Quando si parla di una vita senza compromessi, bisogna sempre tenere presente la condizione personale?
Imparare a conoscere la propria condizione è fondamentale, come fondamentale è per noi specialisti imparare a conoscere la persona che ci è affidata. È importante che la persona conosca sé stessa innanzitutto per capire quali sono i propri desideri: Nicola ha sempre avuto una visione chiara di questo, non avendo mai avuto dubbi sul suo voler intraprendere il Cammino. Conoscersi però vuol dire anche saper riconoscere i segnali che il proprio corpo fornisce, per non affaticarlo eccessivamente. Allo stesso tempo è importante che noi specialisti impariamo a conoscere la persona che abbiamo di fronte per aiutarla a esprimere tutto il proprio potenziale, liberandola dai limiti e preconcetti che la malattia inevitabilmente porta con sé. Questo per aiutarla a vivere la propria vita pienamente, ma senza perdere di vista la condizione soggettiva, fatta di possibilità e difficoltà, sempre differenti da persona a persona. Se lanciarsi dal quinto piano è una scelta estrema, negarsi del tutto è altrettanto sbagliato e pericoloso. Non conosco nessuna persona che, avendo le gambe funzionanti, non vuole camminare, muoversi e scoprire il mondo. Il segreto sta nel conoscersi e trovare quella giusta via di mezzo che permette di fare ciò che si desidera in completa sicurezza, e questo è possibile affidandosi a specialisti esperti nel campo!
Dalla sua esperienza, per le persone con emofilia sono maggiori i limiti fisici o quelli psicologici?
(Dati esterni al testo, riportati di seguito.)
/-! ## Registers -/

theorem rcMod_still (s : State) (b : Blk) (pn : Nat) (off : Nat) (f : Nat → Nat → Nat → Nat) : ∀ t, (rcMod s b pn off f) = some t → still t = still s := by
  unfold rcMod; simp only []; (repeat' split) <;> simp
@[simp] theorem readReg_still (s : State) (b : Blk) (pn : Nat) (off : Nat) (racing : Nat) : still (readReg s b pn off racing).2 = still s := by
  unfold readReg; dsimp only
  split
  · rename_i z hz
    have h1 : still z = still s := rcMod_still _ _ _ _ _ _ hz
    split
    · exact h1
    split
    · simpa using h1
    · exact (still_getD (fun t ht => rcMod_still _ _ _ _ _ t ht)).trans (by simpa using h1)
  · (repeat' split) <;> simp
@[simp] theorem msixWrite_still (s : State) (w : Nat) (v : Word) : still (msixWrite s w v) = still s := by
  unfold msixWrite; simp
@[simp] theorem readBar_still (s : State) (addr : Nat) (size : Nat) (racing : Nat) : still (readBar s addr size racing).2 = still s := by
  unfold readBar; (repeat' split) <;> simp
@[simp] theorem debugRead_still (s : State) (a : Nat) (size : Nat) (racing : Nat) : still (debugRead s a size racing).2 = still s := by
  unfold debugRead; (try simp only []); (repeat' split) <;> (try simp)
@[simp] theorem giveRead_still (r : Nat × State) : still (giveRead r) = still r.2 := by
  unfold giveRead; simp
theorem execRcFieldRead_still (addr : Nat) (size : Nat) (racing : Nat) (s : State) : Kept s (execRcFieldRead addr size racing s) := by
  unfold execRcFieldRead; rw [kept_next, giveRead_still]; split <;> simp
theorem execPlumbLoRead_still (s : State) : Kept s (execPlumbLoRead s) := by
  unfold execPlumbLoRead giveRead; rw [kept_next]; exact readBar_still s 0x088 4 0
@[simp] theorem headerWrite_still (s : State) (pn : Nat) (off : Nat) (v : Nat) : still (headerWrite s pn off v) = still s := by
  unfold headerWrite; (repeat' split) <;> simp
@[simp] theorem q0CfgWrite_still (s : State) (v : Nat) : still (q0CfgWrite s v) = still s := by
  unfold q0CfgWrite; simp
@[simp] theorem deviceWrite_still (s : State) (off : Nat) (v : Nat) : still (deviceWrite s off v) = still s := by
  unfold deviceWrite; (repeat' split) <;> simp
@[simp] theorem lpCtrlWrite_still (s : State) (p : Nat) (v : Nat) : still (lpCtrlWrite s p v) = still s := by
  unfold lpCtrlWrite; simp only []; (repeat' split) <;> simp
@[simp] theorem portWrite_still (s : State) (p : Nat) (off : Nat) (v : Nat) : still (portWrite s p off v) = still s := by
  unfold portWrite; (repeat' split) <;> simp
@[simp] theorem evrCfgWrite_still (s : State) (v : Nat) : still (evrCfgWrite s v) = still s := by
  unfold evrCfgWrite; simp
@[simp] theorem evrHeadWrite_still (s : State) (v : Nat) : still (evrHeadWrite s v) = still s := by
  unfold evrHeadWrite; simp
@[simp] theorem wmStickyWrite_still (s : State) (v : Nat) : still (wmStickyWrite s v) = still s := by
  unfold wmStickyWrite; simp
@[simp] theorem eventWrite_still (s : State) (off : Nat) (v : Nat) : still (eventWrite s off v) = still s := by
  unfold eventWrite; simp
@[simp] theorem healthWrite_still (s : State) (off : Nat) (v : Nat) : still (healthWrite s off v) = still s := by
  unfold healthWrite; simp
@[simp] theorem doorbellWrite_still (s : State) (i : Nat) (off : Nat) (v : Nat) : still (doorbellWrite s i off v) = still s := by
  unfold doorbellWrite; simp
@[simp] theorem regWrite_still (s : State) (b : Blk) (pn : Nat) (off : Nat) (v : Nat) : still (regWrite s b pn off v) = still s := by
  unfold regWrite; (repeat' split) <;> simp
@[simp] theorem writeBar_still (s : State) (addr : Nat) (size : Nat) (v : Nat) : still (writeBar s addr size v) = still s := by
  unfold writeBar; (repeat' split) <;> simp
@[simp] theorem debugWrite_still (s : State) (a : Nat) (size : Nat) (v : Nat) : still (debugWrite s a size v) = still s := by
  unfold debugWrite; (try simp only []); (repeat' split) <;> (try simp)
theorem execRegisterWrite_still (addr : Nat) (size : Nat) (value : DWord) (s : State) : Kept s (execRegisterWrite addr size value s) := by
  unfold execRegisterWrite; simp
theorem execEvrCfgWrite_still (value : Word) (s : State) : Kept s (execEvrCfgWrite value s) := by
  unfold execEvrCfgWrite; simp
theorem execEvrHeadWrite_still (value : Word) (s : State) : Kept s (execEvrHeadWrite value s) := by
  unfold execEvrHeadWrite; simp
theorem execWmStickyWrite_still (value : Word) (s : State) : Kept s (execWmStickyWrite value s) := by
  unfold execWmStickyWrite; simp
theorem execEvtStickyWrite_still (page : Nat) (value : Word) (s : State) : Kept s (execEvtStickyWrite page value s) := by
  unfold execEvtStickyWrite; simp
theorem execQ0CfgWrite_still (value : Word) (s : State) : Kept s (execQ0CfgWrite value s) := by
  unfold execQ0CfgWrite; simp
theorem execLpCtrlWrite_still (port : Nat) (value : Word) (s : State) : Kept s (execLpCtrlWrite port value s) := by
  unfold execLpCtrlWrite; simp

/-! ## Mgmt -/

theorem execPlatformManagementRequest_still (sess : Nat) (entry : Bytes) (s : State) : Kept s (execPlatformManagementRequest sess entry s) := by
  unfold execPlatformManagementRequest; simp
theorem pldm_still (s : State) (f : State → State) (hf : ∀ v0, still (f v0) = still v0) : Kept s (pldm s f) := by
  unfold pldm; dsimp only; (repeat' split) <;> simp [hf]
theorem execPldmFwTransfer_still (component : Nat) (image : Digest) (version : Nat) (sigsOk : Bool) (s : State) : Kept s (execPldmFwTransfer component image version sigsOk s) := by
  unfold execPldmFwTransfer; refine pldm_still _ _ (fun s => ?_)
  (repeat' (first | split | dsimp only)) <;> (try simp) <;> (repeat (first | (refine still_of_snd (by assumption) ?_) | (refine still_of_snd2 (by assumption) ?_) | (refine still_of_fst (by assumption) ?_)) <;> (try simp))
theorem execPldmApply_still (component : Nat) (s : State) : Kept s (execPldmApply component s) := by
  unfold execPldmApply; refine pldm_still _ _ (fun s => ?_)
  (repeat' (first | split | dsimp only)) <;> (try simp) <;> (repeat (first | (refine still_of_snd (by assumption) ?_) | (refine still_of_snd2 (by assumption) ?_) | (refine still_of_fst (by assumption) ?_)) <;> (try simp))
theorem execPldmActivateFirmware_still (sess : Nat) (s : State) : Kept s (execPldmActivateFirmware sess s) := by
  unfold execPldmActivateFirmware; refine pldm_still _ _ (fun s => ?_)
  (repeat' (first | split | dsimp only)) <;> (try simp) <;> (repeat (first | (refine still_of_snd (by assumption) ?_) | (refine still_of_snd2 (by assumption) ?_) | (refine still_of_fst (by assumption) ?_)) <;> (try simp))

end Sys2Proof.Machine
end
Senza dubbio quelli psicologici! Quello che ho avuto modo di osservare nel tempo è una discrepanza, tanto frequente quanto incredibilmente ampia, tra quello che viene osservato biomeccanicamente e quello che le persone esprimono in termini di percezione soggettiva della propria condizione. Diventa quindi fondamentale per noi specialisti capire la psicologia della persona che abbiamo di fronte per aiutarla a sviluppare una percezione più obiettiva della propria condizione.
La comprensione e la gestione del tratto psicologico è la premessa irrinunciabile per una efficace presa in carico della persona, che ha il diritto di non precludersi mai quello che la vita può offrire, magari proprio a causa di questa errata percezione della realtà. L’aspetto psicologico è, a ben vedere, la parte più importante. La fiducia tra specialista e paziente è infatti fondamentale perché se la persona non si fida, non si lascerà guidare, finendo col rimanere ferma in quella percezione soggettiva e distorta della propria condizione che spesso impedisce di vivere a pieno o, al contrario, che può spingere a esporsi troppo perché impedisce di percepire il pericolo.
Che messaggio vuole dare a tutti i Nicola e le Paola che non hanno ancora trovato il coraggio di superare le loro paure e vivere una vita piena?
Il mio consiglio è assolutamente quello di correre il rischio.
A ben vedere, la paura ha un unico vantaggio: fa emergere il coraggio di provare una volta, di iniziare una nuova avventura, di realizzare i propri desideri e, in fondo, di guadagnarsi un nuovo pezzo di vita con nuove sensazioni ed emozioni.
A tutti coloro che, per paura, rinunciano ai propri desideri e si rassegnano alle proprie paure, vorrei dire che la paura va riconosciuta e affrontata, perché nell’affrontare le proprie paure non si perde mai. D’altronde, non c’è sensazione migliore di quella che si prova nel vedere realizzato un proprio desiderio dopo aver vinto una sfida con sé stessi. Penso ne valga davvero la pena.